Square Mile has given three corporate bonds a AAA-rating: Invesco Perpetual Corporate Bond, Fidelity Moneybuilder Income and Fidelity Moneybuilder Income Reduced Duration.

The last of these does not yet have a three year track record, but the other two have a similar performance record to the M&G portfolios.

Paul Causer and Paul Read’s Invesco Perpetual Corporate Bond fund has tended to be more volatile in recent years however, thanks the managers’ willingness to invest in riskier debt, including European financials.

The two funds are very large in their own right – Invesco Corporate Bond is £5.5bn in size, while Fidelity Moneybuilder Income is £3.1bn. However, M&G’s total bond strategy dwarfs that of its rivals.

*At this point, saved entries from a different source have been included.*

/-- The end of an entry whose request failed (R711): the answers are applied to the record, which the filter keeps when it
holds the sheaf; a line that a silent holder may have held dirty joins the poison list; the request, its merged writes and its uncommitted
writebacks are answered as failed. -/
def State.endFail (s : State) (n e : Nat) (x : Entry) : State :=
  let line := x.req.line
  let new := (x.hrec.map fun r => (r, s.answered x r)).bind fun v => if v.1 = v.2 then none else some v.2
  let s := match new, (s.slc n).banks.fltWay line with
    | some v, some w =>
      match (s.slc n).banks.fltAt (fltSet line) w with
      | some f =>
        let pl := f.place (inSheaf line) v
        let s := s.onBanks n fun b => { b with flt := Tbl.set b.flt (fltSet line * 16 + w) (pl.entry.getD f) }
        State.each (fun (y : Nat × (Nat × Nat)) s => (s.dirWrite n (line / 16 * 16 + y.1) y.2.1 y.2.2 false none none).2) pl.writes s
      | none => s
    | _, _ => s
  let s := if x.pois && !(x.info.any Meta.poison) then s.addPoison x.req.part line (Form.trans x.req.form) else s
  let s := s.onFront n fun f => { f with pends := f.pends.filter fun w => w.entry != some e }
  let s := (s.dropWay n e x).dropEnt n e
  let s := State.each (fun (w : Wb) s => if w.seq.isNone then s.failReq w.req else s) x.wbs s
  let s := State.each (fun (r : Req) s => s.failReq r) (x.req :: x.merged) s
  ((s.sealSlice n).refillAll n).drainPart x.req.part

/-- An entry meets a failure of its line: it ends once its snoops are answered (R711). -/
def State.fail (s : State) (n e : Nat) (f : Fail) : State :=
  match s.ent n e with
  | none => s
  | some x =>
    let x := { x with fail := some f }
    let s := s.putEnt n e x
    if x.expect = 0 then s.endFail n e x else s

/-- A failed colour check (R81): the tract freezes in doubt, the line leaves the Granary, and the event is raised; its detail
says whether the generation differs too (R439). -/
def State.failColour (s : State) (n e found : Nat) (gen : Bool) : State :=
  match s.ent n e with
  | none => s
  | some x =>
    let p := x.req.part
    let s := ((s.dropLine n x.req.line).freeze (tractOf x.req.line) x.req.line true).raiseC (srcSlc n 1) (256 + 81) none x.req.line p (n + 512 * b2n gen) found
    (s.record p 2 (.colour (x.req.line * 64) found)).fail n e (.colour found)

/-- Map corruption met by an entry (R439, R440): the walk-fault event, the freeze, and the request's failure. -/
def State.failWalk (s : State) (n e : Nat) (readable : Bool) : State :=
  match s.ent n e with
  | none => s
  | some x =>
    let tr := tractOf x.req.line
    (((s.raise (srcSlc n 3) (256 + 440) x.req.line x.req.part n).freeze tr x.req.line readable).onEnt n e fun x => { x with walking := false }).fail n e .walk

/-- R441: a read of a FROZEN tract fails as a walk fault; a write waits in FETCH while the tract's thaw attempt lasts. -/
def State.failFrozen (s : State) (n e : Nat) : State :=
  match s.ent n e with
  | none => s
  | some x =>
    if formWrite x.req.form && s.thawing (tractOf x.req.line) then s.putEnt n e { x with st := .fetch, walking := true }
    else (s.putEnt n e { x with walking := false }).fail n e .frozen

/-! ### Responses -/

/-- The mailbox of a TICKET_AREA learns that one more line has settled (R713). -/
def State.areaLine (s : State) (mb : Nat) : State :=
  match (s.box mb).wait with
  | some (.lines k) =>
    if k ≤ 1 then s.mbxDone mb 0 [] 0xFFFFFFFF
    else
      let p := ((s.box mb).payload.getD 0 0).toNat
      State.areaPump mb p (k - 1) 256 (s.onBox mb fun b => { b with wait := some (.lines (k - 1)) })
  | _ => s

/-- Free the entry; the head of its line's queue takes it over when it held its line (R150), and waiting requests go on. -/
def State.freeEnt (s : State) (n e p : Nat) : State :=
  let held := (s.ent n e).any Entry.holds
  let line := ((s.ent n e).map fun x => x.req.line).getD 0
  let s := s.dropEnt n e
  (((if held then s.headTakes n e line else s).refillAll n).drainPart p).handTick n

/-- A way in use becomes LOCKED (R246). -/
def State.lockWay (s : State) (n k : Nat) : State :=
  s.onBanks n fun b => b.onGrn k fun g => if g.valid && g.st == .idle then { g with st := .locked } else g

/-- The way of a line leaves LOCKED (R246). -/
def State.unlock (s : State) (n line : Nat) : State :=
  match (s.slc n).banks.grnFind line with
  | some k => if (s.slc n).banks.wayState k = GState.locked then (s.onBanks n fun b => b.onGrn k fun g => { g with st := .idle }).giveWay n k else s
  | none => s

/-- A read, invalidation or clean eviction has settled (R105 to R107, R110, R161): its responses go to the intake port and
the entry frees. A MemInvNT frees a clean Granary entry of the line (R250). -/
def State.finishRead (s : State) (n e : Nat) : State :=
  match s.ent n e with
  | none => s
  | some x =>
    let r := x.req
    let others := (s.hostSet r.part).any fun h => some h != r.host
    let g := outcome r (x.hrec.getD .inv) x.stay others
    let drs := if formRead r.form then some (if x.pois || x.lost then ((0 : Line), true) else (x.base.getD 0, false)) else none
    let ndr := if r.plate.isSome && r.form == .rdData then some NdrKind.cmpS else ndrOf r.form g.2
    let s := s.unlock n r.line
    let s := if r.form == .invNtA || r.form == .invNtI then
        match (s.slc n).banks.grnFind r.line with
        | some k => if (Tbl.find (s.slc n).banks.grn k).any fun y => !y.isDirty && y.st == .idle then s.dropLine n r.line else s
        | none => s
      else s
    (s.respond r.intake r.tag drs ndr x.after').freeEnt n e r.part

/-- The way of a line becomes LOCKED when the Granary holds the line (R246). -/
def State.lockLine (s : State) (n line : Nat) : State :=
  match (s.slc n).banks.grnFind line with
  | some k => s.lockWay n k
  | none => s

/-- The outcome grants the requester the line in E (R105, R106, R376). -/
def Req.grantsE (r : Req) : HRec → Bool
  | .owned h => some h == r.host && r.form != .clnEvct && r.form != .rdCur && r.form != .rdNo
  | _ => false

Rob Gleeson and his FE Research team continue to recommend M&G Optimal Income, Corporate Bond and Strategic Bond in the FE Select 100, though say they are watching performance closely to ensure that Woolnough’s strategy isn’t adversely impacted.

Managing director at Whitechurch Gavin Haynes is more concerned however, and highlights fund size as the primary reason why he doesn’t hold Optimal Income across client portfolios.

“There are certain areas of the bond market that I would say have as much liquidity risk as in the equity market. Take high yield for example – if there is a flight from risk and a lot of money comes out of this at the same time, there could be a problem,” he said.

“When a fund is £21bn, there’s no doubt that liquidity restricts where you can go. While they have certain instruments to help them such as derivatives, we’d rather look elsewhere.”

Haynes says he holds Jupiter Strategic Bond and Artemis Strategic Bond in place of M&G Optimal Income.